Hayat dediğimiz koşuşturmaca aslında basit bir matematikle özetlenebilir. - ∞' da başlar maceramız ruhumuzun yaratıldığı zamana denk gelir buda. Sonra 0' la doğarız sonrasında ve ölümle ∞'a ulaşırız.Tüm çabalamamız, tüm uğraşımız kısaca budur aslında.Zaman denilen faktörle de tuzu biberidir. Sizin geriye doğru gitmenizi önleyen.
Tüm bu matematik içerisinde küçükken duyduğu bir kaç söze deli gibi bağlananlar vardır benim gibi. Deli gibi gerçek olmasını isteyip ona inananlar. Hiç unutmam o zamanı. Küçüktüm televizyonda her zaman ki gibi çizgi film seyrediyordum. Tabi o zamanlar bir çok şeyi bilmiyorsunuz bu karmaşık matematik hakkında. Yine de ilk duyduğumda etkilemişti beni. Çizgi film bitmiş ve bizimkiler hemen sabahında erken saatlerinin verdiği o ilhamla Kuran-ı Kerim okuyan bir kanal açmışlardı. Tabi bende çizgi filmin bitişinin bir burukluğu var. Neyse sonra okumaya başladım meallerini. Oradaki bir sözcük beni etkilemişti. "Biz, sizi çift olarak yarattık." okuduğumda bir anda garip hissettim. Nasıl yani diyordum. Sonra başladım araştırmaya. Sonunda okuduğum o mealin NEBE suresi 8. Ayet olduğunu buldum. 

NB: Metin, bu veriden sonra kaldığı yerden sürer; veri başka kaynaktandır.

-- ==== Sys2Proof/Machine/MortarInstr.lean ====
section
/-! DEFINITION. The mortar instructions (R231–R234): what a strand issues to an object's home, and what the reply does to the strand
(R99, R232). -/

namespace Sys2Proof.Machine

/-- What an instruction sends besides its code: the argument word, the data, and the operand that MINIT has translated. -/
structure MortarArg where
  arg : Word
  data : Nat
  basePa : Nat
  basePage : Nat
  baseAttr : BitVec 9
  deriving DecidableEq, Repr

/-- An argument word alone. -/
def wordArg (x : Word) : MortarArg := ⟨x, 0, 0, 0, 0⟩

/-- Sends a mortar request of the strand and holds the strand until its reply (R84, R231). Accesses that a release, or an earlier
release fence, orders before it are those numbered below its mark (R85, R228); the write-back of a fence is made when the request is
performed, and stays to be made where it never is. -/
def sendMortar (s : State) (c n op : Nat) (o : Order) (sc : Scope) (pa ea d v : Nat) (x : MortarArg) : State :=
  let t := s.strand c n
  let r : MReq :=
    { id := s.fresh, iss := .strand c n, ident := s.identOf c n, op := op, scope := sc, ord := o, line := pa, dom := (s.core c).domain,
      arg := x.arg, data := x.data, basePa := x.basePa, basePage := x.basePage, baseAttr := x.baseAttr,
      mark := if o.rel then s.fresh else t.relMark, relSys := t.relSys || (o.rel && decide (sc = .system)), admitted := false,
      from_ := corePkg c, launch := (s.core c).launch }
  ({ s with mreqs := s.mreqs ++ [r], fresh := s.fresh + 1 }).modStrand c n
    (fun t => { t with wait := .mortar r.id d v ea })

/-- A mortar instruction: guard, waits, the checks of R222, and the request (R231). The operand may end in a trap of its own
(R233). -/
def mortarForm (g : Fin 8) (op : Nat) (o : Order) (sc : Scope) (d v a : Nat) (reads writes : List Nat) (vecs : BitVec 16)
    (arg : Nat → Nat → State → State × Except (Nat × Nat × Nat) MortarArg) (s : State) : Result :=
  memOp g (a :: reads) writes s fun c n s =>
    if (s.strand c n).busyV &&& vecs ≠ 0 then s
    else
      let ea := effAddr (s.w a) 0
      if ea % 64 ≠ 0 then s.trap 0x06 0 (word ea)
      else
        match translateFor s c (s.core c).domain ea .mortar with
        | (s, .error r) => s.trapWith r.cause 0 r.kind (word ea)
        | (s, .ok p) =>
          if (s.strand c n).audit then s.trap 0x10 0 (word ea)
          else
            match arg c n s with
            | (s, .error (cause, kind, va)) => s.trapWith cause 0 kind (word va)
            | (s, .ok x) => sendMortar s c n op o sc p.pa ea d v x

/-- An operand that is a register or nothing. -/
def plainArg (f : State → Word) (_ _ : Nat) (s : State) : State × Except (Nat × Nat × Nat) MortarArg := (s, .ok (wordArg (f s)))
/-- The low 32 bits of w(b), for a count, phase or index (R231). -/
def low32 (b : Nat) (s : State) : Word := word ((s.w b).toNat % 2 ^ 32)
/-- A form with a w pair for status and result. -/
def pairForm (g : Fin 8) (op : Nat) (o : Order) (sc : Scope) (d a : Nat) (reads : List Nat) (f : State → Word) (s : State) : Result :=
  mortarForm g op o sc d 0 a reads [d, d + 1] 0 (plainArg f) s
/-- The mask of one vector register. -/
def vecBit (r : Nat) : BitVec 16 := BitVec.ofNat 16 (2 ^ r)

/-- The operand of MINIT (R233): the parameter image, and for a queue or condition the translation of its address. -/
def initArg (b : Nat) (c _n : Nat) (s : State) : State × Except (Nat × Nat × Nat) MortarArg :=
  let x := (s.v b).toNat % 2 ^ 512
  let ty := x % 256
  if ty = 4 ∨ ty = 5 then
    let va := x / 2 ^ 64 % 2 ^ 56
    match translate s c (s.core c).domain va with
    | (s, .error r) => (s, .error (r.cause, r.kind, va))
    | (s, .ok p) => (s, .ok ⟨0, x, p.pa, 2 ^ p.lg, p.attr⟩)
  else (s, .ok ⟨0, x, 0, 0, 0⟩)
/-- The operand of MQUE.ENQ and MQUE.TENQ: the length from w(d) and up to 32 bytes of v(b) (R231). -/
def enqArg (d b : Nat) (_ _ : Nat) (s : State) : State × Except (Nat × Nat × Nat) MortarArg :=
  (s, .ok ⟨s.w d, (s.v b).toNat % 2 ^ 256, 0, 0, 0⟩)

/-! ### The instructions (R231, Table 1) -/

/-- MINIT (R90, R233). -/
def execMinit (g : Fin 8) (o : Order) (sc : Scope) (d a : Fin 32) (b : Fin 16) (s : State) : Result :=
  mortarForm g 0x00 o sc d 0 a [] [d, d.val + 1] (vecBit b) (initArg b) s
/-- MREAD (R82, R233). -/
def execMread (g : Fin 8) (o : Order) (sc : Scope) (d : Fin 16) (a : Fin 32) (s : State) : Result :=
  mortarForm g 0x01 o sc 0 d a [] [] (vecBit d) (plainArg (fun _ => 0)) s
/-- MCANCEL (R100, R234). -/
def execMcancel (g : Fin 8) (o : Order) (sc : Scope) (d a b : Fin 32) (s : State) : Result :=
  pairForm g 0x02 o sc d a [b] (fun s => s.w b) s
/-- MCTR.ADD (R91). -/
def execMctrAdd (g : Fin 8) (o : Order) (sc : Scope) (d a b : Fin 32) (s : State) : Result :=
  pairForm g 0x10 o sc d a [b] (fun s => s.w b) s
/-- MCTR.FADD (R91). -/
def execMctrFadd (g : Fin 8) (o : Order) (sc : Scope) (d a b : Fin 32) (s : State) : Result :=
  pairForm g 0x11 o sc d a [b] (fun s => s.w b) s
/-- MCTR.WAIT (R91). -/
def execMctrWait (g : Fin 8) (o : Order) (sc : Scope) (d a b : Fin 32) (s : State) : Result :=
  pairForm g 0x12 o sc d a [b] (fun s => s.w b) s
/-- MCTR.CHUNK (R91): status, start and length. -/
def execMctrChunk (g : Fin 8) (o : Order) (sc : Scope) (d a : Fin 32) (s : State) : Result :=
  mortarForm g 0x13 o sc d 0 a [] [d, d.val + 1, d.val + 2] 0 (plainArg (fun _ => 0)) s
/-- MBAR.ARRIVE (R92). -/
def execMbarArrive (g : Fin 8) (o : Order) (sc : Scope) (d a b : Fin 32) (s : State) : Result :=
  pairForm g 0x20 o sc d a [b] (low32 b) s
/-- MBAR.AWAIT (R92). -/
def execMbarAwait (g : Fin 8) (o : Order) (sc : Scope) (d a b : Fin 32) (s : State) : Result :=
  pairForm g 0x21 o sc d a [b] (low32 b) s
/-- MBAR.WAITP (R92). -/
def execMbarWaitp (g : Fin 8) (o : Order) (sc : Scope) (d a b : Fin 32) (s : State) : Result :=
  pairForm g 0x22 o sc d a [b] (low32 b) s
/-- MLOCK.ACQ (R93). -/
def execMlockAcq (g : Fin 8) (o : Order) (sc : Scope) (d a : Fin 32) (s : State) : Result :=
  pairForm g 0x30 o sc d a [] (fun _ => 0) s
/-- MLOCK.TRY (R93). -/
def execMlockTry (g : Fin 8) (o : Order) (sc : Scope) (d a : Fin 32) (s : State) : Result :=
  pairForm g 0x31 o sc d a [] (fun _ => 0) s
/-- MLOCK.REL (R93). -/
def execMlockRel (g : Fin 8) (o : Order) (sc : Scope) (d a : Fin 32) (s : State) : Result :=
  pairForm g 0x32 o sc d a [] (fun _ => 0) s
/-- MQUE.ENQ (R94). -/
def execMqueEnq (g : Fin 8) (o : Order) (sc : Scope) (d a : Fin 32) (b : Fin 16) (s : State) : Result :=
  mortarForm g 0x40 o sc d 0 a [d] [d, d.val + 1] (vecBit b) (enqArg d b) s
/-- MQUE.TENQ (R94). -/
def execMqueTenq (g : Fin 8) (o : Order) (sc : Scope) (d a : Fin 32) (b : Fin 16) (s : State) : Result :=
  mortarForm g 0x41 o sc d 0 a [d] [d, d.val + 1] (vecBit b) (enqArg d b) s
/-- MQUE.ENQR (R94). -/
def execMqueEnqr (g : Fin 8) (o : Order) (sc : Scope) (d a : Fin 32) (s : State) : Result :=
  pairForm g 0x42 o sc d a [] (fun _ => 0) s
/-- MQUE.TENQR (R94). -/
def execMqueTenqr (g : Fin 8) (o : Order) (sc : Scope) (d a : Fin 32) (s : State) : Result :=
  pairForm g 0x43 o sc d a [] (fun _ => 0) s
/-- MQUE.COMMIT (R94). -/
def execMqueCommit (g : Fin 8) (o : Order) (sc : Scope) (d a b : Fin 32) (s : State) : Result :=
  pairForm g 0x44 o sc d a [b] (low32 b) s
/-- MQUE.DEQ (R94). -/
def execMqueDeq (g : Fin 8) (o : Order) (sc : Scope) (d a : Fin 32) (b : Fin 16) (s : State) : Result :=
  mortarForm g 0x45 o sc d b a [] [d, d.val + 1] (vecBit b) (plainArg (fun _ => 0)) s
/-- MQUE.TDEQ (R94). -/
def execMqueTdeq (g : Fin 8) (o : Order) (sc : Scope) (d a : Fin 32) (b : Fin 16) (s : State) : Result :=
  mortarForm g 0x46 o sc d b a [] [d, d.val + 1] (vecBit b) (plainArg (fun _ => 0)) s
/-- MQUE.DEQR (R94). -/
def execMqueDeqr (g : Fin 8) (o : Order) (sc : Scope) (d a : Fin 32) (s : State) : Result :=
  pairForm g 0x47 o sc d a [] (fun _ => 0) s
/-- MQUE.TDEQR (R94). -/
def execMqueTdeqr (g : Fin 8) (o : Order) (sc : Scope) (d a : Fin 32) (s : State) : Result :=
  pairForm g 0x48 o sc d a [] (fun _ => 0) s
/-- MQUE.FREE (R94). -/
def execMqueFree (g : Fin 8) (o : Order) (sc : Scope) (d a b : Fin 32) (s : State) : Result :=
  pairForm g 0x49 o sc d a [b] (low32 b) s
/-- MCOND.WAIT (R95). -/
def execMcondWait (g : Fin 8) (o : Order) (sc : Scope) (d a : Fin 32) (s : State) : Result :=
  pairForm g 0x50 o sc d a [] (fun _ => 0) s
/-- MCOND.SIG (R95). -/
def execMcondSig (g : Fin 8) (o : Order) (sc : Scope) (d a : Fin 32) (s : State) : Result :=
  pairForm g 0x51 o sc d a [] (fun _ => 0) s
/-- MCOND.BCAST (R95). -/
def execMcondBcast (g : Fin 8) (o : Order) (sc : Scope) (d a : Fin 32) (s : State) : Result :=
  pairForm g 0x52 o sc d a [] (fun _ => 0) s

/-! ### The reply -/

/-- The strand that a reply completes. -/
def Issuer.strandOf : Issuer → Option (Nat × Nat)
  | .strand c n => some (c, n)
  | .condAcq _ c n => some (c, n)
  | _ => none

/-- Writes status and result where the operation's form says (R231, R233). -/
def writeMortar (s : State) (c n d v : Nat) (p : MRep) : State :=
  let w (r : Nat) (x : Word) (s : State) : State := s.setWAt c n r x
  if p.op = 0x01 then
    s.modStrand c n (fun t => t.setVec v (BitVec.ofNat 2048 ((if p.status = 0 then p.bytes else 0) + p.status * 2 ^ 512)))
  else
    let s := w (d + 1) p.r1 (w d (word p.status) s)
    let s := if p.op = 0x13 then w (d + 2) p.r2 s else s
    if (p.op = 0x45 ∨ p.op = 0x46) ∧ p.status = 0 then s.modStrand c n (fun t => t.setVec v (BitVec.ofNat 2048 p.bytes)) else s

/-- A reply or wake-up reaches its strand and completes the instruction (R99, R232): it traps with the reply's cause, or the result
is written and the instruction retires. A lost or refused reply sets the sticky bit; an acquire at SYSTEM scope has invalidated the
clean remote bytes (R72, R85). A reply to a strand that no longer waits for it changes nothing. -/
def completeMortar (s : State) (p : MRep) : State :=
  match p.iss.strandOf with
  | none => s
  | some (c, n) =>
    let t := s.strand c n
    match t.wait with
    | .mortar id d v ea =>
      if id ≠ p.id ∨ t.mode = .free then s
      else
        let lost := paPkg p.line ≠ corePkg c ∧ s.linkDown (paPkg p.line) (corePkg c)
        let p := if lost then { p with status := 0x0A, r1 := 0, r2 := 0, bytes := 0, cause := 0, peer := paPkg p.line } else p
        let s := if p.status = 0x09 ∨ p.status = 0x0A ∨ p.status = 0x0B then setSticky s c n t.act p.peer else s
        if p.cause ≠ 0 then trapStrand s c n p.cause 0 0 (word ea)
        else
          let acq := decide (p.scope = .system) && decide (p.status ≠ 0x04) && (p.wake || p.ord.acq)
          let s := if acq then s.invalidateRemote (corePkg c) else s
          (writeMortar s c n d v p).modStrand c n (fun t => { t with pc := t.pc + 4, wait := .none, imx := [] })
    | _ => s

/-- A reply in flight by number. -/
def State.rep? (s : State) (r : Nat) : Option MRep := s.mreps.find? (fun p => decide (p.id = r ∧ p.iss.strandOf.isSome))
/-- Removes a reply. -/
def State.dropRep (s : State) (p : MRep) : State := { s with mreps := s.mreps.filter (fun x => decide (x ≠ p)) }

/-- The core runs the launch whose strand a reply answers; while it is saved for another owner, the reply waits (R99, R370; log 77). -/
def MRep.home (s : State) (p : MRep) (c : Nat) : Bool := decide ((s.core c).launch = p.launch)
/-- MORTAR_REPLY: the reply to a request that did not park reaches its strand (R232). A reply to a pre-empted core waits until the core
has resumed, as a wake-up does, and while the core's RSP ring is full it waits in grout (R99, R189, R368). -/
def execMortarReply (r : Nat) (s : State) : Result :=
  match s.rep? r with
  | none => .next s
  | some p =>
    match p.iss.strandOf with
    | none => .next s
    | some (c, _) => whenever (!p.wake && !(s.core c).preempted && p.home s c && !rspStopped s c) s (fun s => completeMortar (s.dropRep p) p)

/-- A wake-up has been diverted to its core's RSP spill ring (R99). -/
def wakeDiverted (s : State) (c r : Nat) : Bool := ((s.core c).ring 1).ents.any (fun e => decide (e.kind = .wake r))

/-- WAKE_UP: the wake-up of a parked request completes its instruction; one that finds its core pre-empted is diverted to the core's
spill ring, and one for a full ring waits in grout (R99, R189). -/
def execWakeUp (r : Nat) (s : State) : Result :=
  match s.rep? r with
  | none => .next s
  | some p =>
    match p.iss.strandOf with
    | none => .next s
    | some (c, _) =>
      if !p.wake || wakeDiverted s c r || !p.home s c then .next s
      else if (s.core c).preempted then
        match accept s c 1 Msg.zero 0 (.wake r) 0 0 with
        | (s, _) => .next s
      else if rspStopped s c then .next s
      else .next (completeMortar (s.dropRep p) p)

end Sys2Proof.Machine
end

Sonrasında düşündüm  . Baya baya düşünmeye başladım. Benim bir eşim var. Benimle yaratılan. O kadar uç bir düşünce gibi geliyordu ki. Tabi lise ye kadar çok üstünde durmadım bu düşüncenin. Saden o zamana kadar eş benim için oyunda bir arkadaştı sadece benimle oynayan.Liseye başladığımda yavaş yavaş sarmaya başladı beni bu düşünce.Eğer ben eşimle beraber yaratıldı isem o nerede? Kiminle ? Daha da önemlisi onu nasıl bulacağım ? Aklımda bir sürü soru işareti sürekli bir şeyler arıyordum. Kitaplarda internette. Sonra bir ara yine   unuttum bu düşünceyi. Oss canavarı vardı karşımda ve birileri bana o canavarla baş edemezsin demişti. İnat biri için söylenecek son söz gece gündüz ders çalışmaya başlamıştım. Öyle bir şeydi ki yemek yemek su içmek gibiydi soru çözmek. Yolda dahi aklımda sorular vardı. Sonrasında ise Üniversite geldi. Orada ise tamamen kucaklamıştı bu düşünce beni.   Kayseri'den Denizli'ye yaptığım o yolculuklarda aklımda sürekli bu vardı. Nasıl olabilir. Nasıl beraber yaratıldığın bir insan bu dünyada var olabilirdi. Peki onu nasıl bulabilirdin. O kadar garipti ki bu düşünce. Sonrasında kendimce sonuçlar bulmaya uydurmaya başladım. Bir çok şeyi buna bağlıyordum artık. Ferhat ile Şirin'i, Leyla ile Mecnun'u bu mantıkla çözdüm ben. Sonrasında ise anladım. Hayatın olduğu gibi bununda matematikle ilgisini.
Şöyle başlıyor benim teorim. Sonsuzda var olduk biz sonsuz bir şekilde . Başta sadece sonsuzduk.(∞) Sonra bedenlerimiz yaratıldı ve bu sonsuz iki ye ayrıldı.(00) Bu ayrım yapılırken kimi sonsuzun kollarından parçalar almış kimi ise sadece 0 olarak gelmiş dünyaya. 0 olarak gelse de sonsuzdan parçalar da alsa yine de eşini aramaya başlamış. Çünkü yarımmış. Niye neden olduğunu bilmese de kendisi istemese de aramış.Kimi zaman eksik parçasına en çok benzeyenine bağlanmış.   Kimi zaman ise parçası ile alakası olmayan başka bir 0'a.
Buna rağmen eğer baştaki sonsuz bu dünyada da birbirini bulursa insanlar buna aşk demiş. O kadar küçük bir ihtimaldeki bu aşk. O kadar kişi içerisinden tekrar sonsuz olmak. Sonsuza uzanmak. İşte ben Ferhat ile Şirin'i, Leyla ile Mecnun'u bu sonsuzu bulanlardan olarak değerlendiriyorum.
Çoğu zaman da bulamıyoruz aslında biz eşimizi. O bağlantı noktalarının koptuğu yerden bozuluyor sonsuz sanıp da oluşturduğumuz ilişki. Bazısı sabrediyor aradaki o ufak boşluğu görmezlikten gelip devam ediyor hayatına. Beraber yürüyor yanındaki ile bu sayı doğrusu üzerinde. Çoğu ise dayanamıyor o boşluğa ve ayrılıyor tekrar 0 oluyor ve tekrar arıyor parçasını.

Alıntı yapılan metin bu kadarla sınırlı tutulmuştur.